Fintech’s impact in facilitating loans to black owned businesses is clear. But what about consumers? Well, there’s data on that too. A 2019 FDIC report says that fintech companies haven’t completely removed biases in consumer lending but there are some benefits:
“…Our findings with regard to the lower levels of discrimination of rejection rates in FinTech mortgage lending suggest that, in addition to the efficiency gains of these innovations, they may also serve to make the mortgage lending markets more accessible to African-American and Latinx borrowers.”
Essentially, while fintech companies don’t completely remove bias in consumer lending, the fact that it’s easier to apply for loans increases the competition and makes it easier for consumers to find the most affordable/cheapest loan available to them. And similar to other reports around lending discrimination, by removing the face-to-face aspect of lending, fintech companies remove a lot of the potential for racial bias too.
A lot of fintech companies were designed with this problem in mind—most of financial technology is focused on markets and audiences that are typically underserved by traditional financial institutions. And in America that usually means minorities.
There’s a huge structural problem, though. Black founders still account for a miniscule percentage of venture capital funding. Even more alarming is that after a record year, VC funding to black founders actually fell dramatically over the last year, according to Crunchbase:
This is fucked up on a lot of different levels: first, it’s a bit shameful for the industry considering there are so many new “diversity funds” rolling out. Both established funds and newer investors have been shilling their “diversity funds” or their minority focus, yet it looks like the data implies that things have gotten even worse. I wonder if championing diversity is a way to appease LP’s and make it easier to fundraise. LP’s probably eat that shit up, and there’s no repercussions if you don’t walk the walk, so to speak.

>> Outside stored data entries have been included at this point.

-- ==== Sys2Proof/Machine/Microcode.lean ====
section
/-! DEFINITION. The micro-store and its sequencer (10 R205-R210) and the microcoded instructions (09 R203; 10 R211-R218):
chunks, commit points, PG, interruption and restarts. A command that issues a routine's bundle runs one chunk of it. -/

namespace Sys2Proof.Machine

/-- An access of a routine over units [lo, lo + n) of its length. -/
structure MicroAcc where
  sel : Nat
  spaces : List Nat
  need : Need
  off : Nat → Nat → Nat
  size : Nat → Nat → Nat

/-- A routine: its length, its accesses and what a chunk commits, given the addresses of the accesses (space and first
unit). `bad` says that what the chunk reads carries an uncorrectable error. -/
structure MicroPlan where
  len : Nat
  accs : List MicroAcc
  down : List (Nat × Nat) → Bool
  bad : State → List (Nat × Nat) → Nat → Bool
  commit : State → List (Nat × Nat) → Nat → State

/-- What checking every access answers. -/
inductive MicroChk where
  | ok (l : List (Nat × Nat))
  | bad (kind sel off : Nat)
  | absent (sel off : Nat)

/-- Check the accesses over [lo, lo + n), in order (08 R168). -/
def microCheck (s : State) (t lo n : Nat) : List MicroAcc → MicroChk
  | [] => .ok []
  | a :: l =>
    let off := a.off lo n
    match accessCheck s t a.sel a.spaces a.need off (a.size lo n) with
    | (sel, .bad k) => .bad k sel off
    | (sel, .absent) => .absent sel off
    | (_, .ok sp ad) =>
      match microCheck s t lo n l with
      | .ok r => .ok ((sp, ad) :: r)
      | e => e

/-- PG during a routine (10 Table 10-2). -/
def pgWord (done : Nat) (pc : BitVec 16) : BitVec 36 := BitVec.ofNat 36 (done + 2 ^ 15 + pc.toNat * 2 ^ 16)

/-! ### The sequencer -/

/-- The micro-store a thread's routine runs from: that of the physical core of its logical core (10 R205). -/
def microStore (s : State) (t : Nat) : Patch := mget {} s.far.patches (physOf s (t / 16))

/-- The microword at an address as it is stored; none where nothing is ever fetched (10 R205). -/
def Patch.word (x : Patch) (a : Nat) : Option (BitVec 112) :=
  if a < 0x2000 then some (Config.microRom a) else if a < 0x2200 then some (mget 0 x.ram (a - 0x2000)) else none

/-- The address a fetch reads: a ROM address is compared with every enabled match register, and the lowest-numbered match
gives its patch address; patch RAM addresses are never compared (10 R208). -/
def Patch.redirect (x : Patch) (a : Nat) : Nat :=
  if a < 0x2000 then ((x.mregs.find? (fun m => decide (m.1 = a))).map (·.2)).getD a else a

/-- How the microwords of a chunk end. -/
inductive MicroEnd where
  | commit (upc : Nat) (stack : List Nat)
  | complete
  | error

/-- The fields of a microword (10 Table 10-1). -/
def mwSeq (w : BitVec 112) : Nat := bitsOf w.toNat 109 107
def mwCommit (w : BitVec 112) : Bool := bitOf w.toNat 106
def mwTarget (w : BitVec 112) : Nat := bitsOf w.toNat 105 92
def mwCond (w : BitVec 112) : Nat := bitsOf w.toNat 91 88

/-- Where sequencing goes from a microword fetched at `a`: the next address and the micro-stack, of at most 4 return
addresses; none is a sequencing error, `draw` the free value of a condition (10 R209). DEDUCED, log entry 108. -/
def microNext (w : BitVec 112) (a draw : Nat) (stack : List Nat) : Option (Nat × List Nat) :=
  match mwSeq w with
  | 0 => some (a + 1, stack)
  | 1 => some (mwTarget w, stack)
  | 2 => some (if Config.microCond draw (mwCond w) then mwTarget w else a + 1, stack)
  | 3 => if 4 ≤ stack.length then none else some (mwTarget w, (a + 1) :: stack)
  | 4 => match stack with
    | r :: l => some (r, l)
    | [] => none
  | 5 => some (a, stack)
  | _ => none

/-- Run microwords from `upc` to the end of the chunk's commit microword, or to the completing one; at most `fuel`, the
bound of R219 (10 R207-R211). -/
def microWalk (x : Patch) : Nat → Nat → Nat → List Nat → MicroEnd
  | 0, _, upc, stack => .commit upc stack
  | fuel + 1, draw, upc, stack =>
    let a := x.redirect upc
    match x.word a with
    | none => .error
    | some w =>
      if mwSeq w = 5 then .complete
      else match microNext w a draw stack with
        | none => .error
        | some (n, st) => if mwCommit w then .commit n st else microWalk x fuel (draw + 1) n st

/-- The chunk of a routine as its microwords sequence it: where the next one begins, none on a sequencing error. ROM
sequences without error (10 R219), so that a core with no match register enabled has none. -/
def microSeq (s : State) (t : Nat) (r : MicroRun) : Option MicroRun :=
  let x := microStore s t
  match microWalk x 1024 s.fresh r.upc r.stack with
  | .commit upc stack => some { r with upc := upc, stack := stack }
  | .complete => some r
  | .error => if x.mregs = [] then some r else none

/-- A correctable error may be met in a fetch: it is corrected, and counted in MCS_STAT.CECNT (10 R210). Whether one is
met the spec leaves open (DESIGN CHOICE, log entry 2). -/
def microFetched (s : State) (t : Nat) : State :=
  let (n, s) := drawFree s 2
  let o := 0x70800 + 4 * (t / 16)
  wrDev s o (setBits (rdDev s o) 30 23 (min 255 (fld s o 30 23 + n)))

/-- A doubt source found by a running thread: the command that issued it hands it to Bolt (16 R338). -/
def raiseDoubt (s : State) (code : Nat) (p : Option Nat) (res : Nat) : State :=
  { s with hkc := { s.hkc with raised := s.hkc.raised ++ [(code, p, res)] } }

/-- A sequencing error: a doubt source in control storage of the core's owner; the routine goes no further (10 R209). -/
def seqError (s : State) (t : Nat) (pc : BitVec 16) : State :=
  raiseDoubt (updThr s t (fun x => { x with routine := none, ctx := { x.ctx with pc := pc } })) 0x02 (thrPart s t) (t / 16)

/-! ### Routines -/

/-- The routine completes: PG := 0 (10 R211). -/
def microDone (s : State) (t : Nat) : State :=
  mcsThr (updThr s t (fun x => { x with routine := none, ctx := { x.ctx with pg := 0, micro := none } })) t 0

/-- A synchronous fault inside a routine, taken at the bundle's address (10 R218). -/
def microFault (s : State) (t : Nat) (pc : BitVec 16) (kind sel off : Nat) : State :=
  takeFault (mcsThr (updCtx s t (fun c => { c with pc := pc })) t 2) t kind 3 sel off

/-- Run one chunk, of at most 512 units from `done` (10 R211, R214, R215); PC stays at the bundle until the last.
DESIGN CHOICE, log entry 25. -/
def microChunk (p : MicroPlan) (t : Nat) (pc : BitVec 16) (r : MicroRun) (done : Nat) (s : State) : State :=
  let s := microFetched s t
  match microSeq s t r with
  | none => seqError s t pc
  | some r =>
    let n := min 512 (p.len - done)
    let lo := if r.down then p.len - done - n else done
    match microCheck s t lo n p.accs with
    | .bad k sel off =>
      mcsThr (updCtx (thrViolate s t k sel off) t (fun c => { c with pg := 0, micro := none })) t 4
    | .absent sel off => microFault s t pc 1 sel off
    | .ok l =>
      if p.bad s l n then microFault s t pc 2 0 0
      else
        let s := p.commit s l n
        if p.len ≤ done + n then microDone s t
        else updThr s t (fun x => { x with
          routine := some r, ctx := { x.ctx with pg := pgWord (done + n) pc, pc := pc } })

/-- Issue a routine, or its next chunk when it is under way: from DONE when PG names this bundle, else from 0, after
checking its whole range (09 R203, 10 R213). -/
def microSyl (t : Thr) (g : Gd) (op : Nat) (plan : State → Bool → MicroPlan) (begin_ : State → Ctx → Ctx) : Syl :=
  { unit := 3, guard := g, micro := true,
    fx := fun s0 =>
      let c0 := (thr s0 t.toNat).ctx
      let again := bitOf c0.pg.toNat 15 && decide (bitsOf c0.pg.toNat 31 16 = c0.pc.toNat)
      let p := plan s0 again
      let done := if again then c0.pg.toNat % 32768 else 0
      if p.len = 0 then {}
      else if 16384 < p.len then { run := fun s => thrViolate s t.toNat 3 0 p.len }
      else match (thr s0 t.toNat).routine with
        | some r => { run := microChunk p t.toNat c0.pc r done }
        | none =>
          match microCheck s0 t.toNat 0 p.len p.accs with
          | .bad k sel off => { run := fun s => thrViolate s t.toNat k sel off }
          | .absent sel off => { run := fun s => microFault s t.toNat c0.pc 1 sel off }
          | .ok l =>
            { run := fun s => microChunk p t.toNat c0.pc { upc := Config.microEntry op, down := p.down l } done
                (if again then mcsThr s t.toNat 3 else updCtx s t.toNat (begin_ s0)) } }

/-- Octets spaces of a routine: window, packet SRAM and HBM (09 R203). -/
def microSpaces : List Nat := [spWin, spSram, spHbm]

/-- An access to octets from a register's value. -/
def octAcc (sel : Nat) (need : Need) (base : Nat) : MicroAcc :=
  { sel := sel, spaces := microSpaces, need := need, off := fun lo _ => base + lo, size := fun _ n => n }

/-- BMOVE: a copy with a result as if through a temporary buffer. -/
def sylBmove (t : Thr) (g : Gd) (rd ra rb : BitVec 5) (md : BitVec 8) : Syl :=
  microSyl t g 16 (fun s _ =>
    let c := (thr s t.toNat).ctx
    let len := (rg c rd).toNat
    { len := len,
      accs := [octAcc (md.toNat % 8) { w := true } (rg c ra).toNat,
               octAcc (bitsOf md.toNat 5 3) { r := true } (rg c rb).toNat],
      down := fun l => match l with
        | [d, r] => decide ((d.1 = 6 ↔ r.1 = 6) ∧ r.2 < d.2 ∧ d.2 < r.2 + len)
        | _ => false,
      bad := fun s l n => match l with
        | [_, r] => octsBad s r.1 r.2 n
        | _ => false,
      commit := fun s l n => match l with
        | [d, r] => writeOcts s t.toNat d.1 d.2 (readOcts s t.toNat r.1 r.2 n)
        | _ => s }) (fun _ c => c)

/-- BFILL. -/
def sylBfill (t : Thr) (g : Gd) (rd ra rb : BitVec 5) (md : BitVec 8) : Syl :=
  microSyl t g 17 (fun s _ =>
    let c := (thr s t.toNat).ctx
    { len := (rg c rd).toNat, accs := [octAcc (md.toNat % 8) { w := true } (rg c ra).toNat], down := fun _ => false,
      bad := fun _ _ _ => false,
      commit := fun s l n => match l with
        | [d] => writeOcts s t.toNat d.1 d.2 (List.replicate n ((rg c rb).truncate 8))
        | _ => s }) (fun _ c => c)

/-- CRCB: keeps the polynomial it began with (09 R202). -/
def sylCrcb (t : Thr) (g : Gd) (rd ra _rb : BitVec 5) (md : BitVec 8) : Syl :=
  let form := fun (s : State) => crcForm s (t.toNat / 16) (bitsOf md.toNat 4 3)
  microSyl t g 18 (fun s again =>
    let c := (thr s t.toNat).ctx
    let f := match again, c.micro with
      | true, some m => ⟨m.width, m.refl, m.poly⟩
      | _, _ => form s
    { len := (rg c rd).toNat, accs := [octAcc (md.toNat % 8) { r := true } (rg c ra).toNat], down := fun _ => false,
      bad := fun s l n => match l with
        | [d] => octsBad s d.1 d.2 n
        | _ => false,
      commit := fun s l n => match l with
        | [d] =>
          let o := readOcts s t.toNat d.1 d.2 n
          updCtx s t.toNat (fun c => { c with ca := BitVec.ofNat 32 (crcSteps f c.ca.toNat o) })
        | _ => s })
    (fun s c => let f := form s
                { c with micro := some { poly := f.k, width := f.w, refl := f.refl } })

/-- XLATB: octets translated in place through a table in CLM or CSM (09 R194, R203). -/
def sylXlatb (t : Thr) (g : Gd) (rd ra rb : BitVec 5) (md : BitVec 8) : Syl :=
  microSyl t g 19 (fun s _ =>
    let c := (thr s t.toNat).ctx
    { len := (rg c rd).toNat,
      accs := [octAcc (md.toNat % 8) { r := true, w := true } (rg c ra).toNat,
               { sel := bitsOf md.toNat 5 3, spaces := [spClm, spCsm], need := { r := true },
                 off := fun _ _ => (rg c rb).toNat, size := fun _ _ => 64 }],
      down := fun _ => false,
      bad := fun s l n => match l with
        | [d, r] => octsBad s d.1 d.2 n ||
            (readOcts s t.toNat d.1 d.2 n).any (fun o => wordBad s t.toNat r.1 (r.2 + o.toNat / 4))
        | _ => false,
      commit := fun s l n => match l with
        | [d, r] => writeOcts s t.toNat d.1 d.2 ((readOcts s t.toNat d.1 d.2 n).map (fun o =>
            BitVec.ofNat 8 (xlatEntry s t.toNat r.1 r.2 o.toNat)))
        | _ => s }) (fun _ c => c)

/-- The digits of LUHNX, first digit first: ASCII, or packed BCD from the high nibble; an invalid one reads above 9.
DEDUCED, log entry 103. -/
def luhnxDigits (l : List Octet) (n : Nat) (bcd : Bool) : List Nat :=
  if bcd then (List.range n).map (fun i => if i % 2 = 0 then oct l (i / 2) / 16 else oct l (i / 2) % 16)
  else l.map (fun o => if 0x30 ≤ o.toNat ∧ o.toNat ≤ 0x39 then o.toNat - 0x30 else 15)

/-- LUHNX: the Luhn fold over 1 to 19 digits, last digit first; another count returns INV without reading. -/
def sylLuhnx (t : Thr) (g : Gd) (rd ra rb : BitVec 5) (md : BitVec 8) : Syl :=
  { unit := 3, guard := g, micro := true,
    fx := fun s =>
      let c0 := (thr s t.toNat).ctx
      let n := (rg c0 rb).toNat
      let pd := bitsOf md.toNat 6 4
      let bcd := bitOf md.toNat 3
      let size := if bcd then (n + 1) / 2 else n
      let off := (rg c0 ra).toNat
      let finish_ := fun (st : Nat × Bool × Bool) (s : State) =>
        let s := microFetched s t.toNat
        match microSeq s t.toNat { upc := Config.microEntry 20 } with
        | none => seqError s t.toNat c0.pc
        | some _ =>
          microDone (updCtx s t.toNat (fun c => (wg c rd (luhnWord st)).setP pd (decide (st.1 = 0) && !st.2.2))) t.toNat
      if n = 0 ∨ 19 < n then { run := finish_ (0, false, true) }
      else
        let (sel, chk) := accessCheck s t.toNat (md.toNat % 8) microSpaces { r := true } off size
        match chk with
        | .bad k => { run := fun s => thrViolate s t.toNat k sel off }
        | .absent => { run := fun s => microFault s t.toNat c0.pc 1 sel off }
        | .ok sp a =>
          if octsBad s sp a size then { run := fun s => microFault s t.toNat c0.pc 2 sel off }
          else { run := finish_ (luhnFold 0 (luhnxDigits (readOcts s t.toNat sp a size) n bcd).reverse) } }

end Sys2Proof.Machine
end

Secondly, the more fucked up aspect that really irks me is the fact that there’s a massive potential to help people, and that potential remains unmet. I tend to support founders that have a unique insight into a problem or market; usually that means living a life that’s a bit more untraditional than most. If black founders are finding it harder and harder to raise, then that implies that VC’s aren’t taking the appropriate amount of risk to solve these challenges. Tristan Walker really illuminated this for me—Walker & Co only focused on products for black people. The company sold to Proctor & Gamble for a reported $20-$40 million by mainly catering to a highly specific demographic.
Perhaps there are more similarities between applying for a loan and venture capital—both processes seem ripe for racial biases through a highly manual and face-to-face process. While VC’s like to say they’re altruistic and empowering a new generation of entrepreneurs, that generation tends to look a lot like themselves (read: Ivy League educated and white.)
There are A LOT of problems left to solve in finance, but a lot of them will take the right founder market fit. If VC’s aren’t backing different types of founders, with different life experiences and from different backgrounds, we’ll end up regurgitating solutions to the same problems and, at the end of the day, not living up to the potential impact technology can have on underserved communities.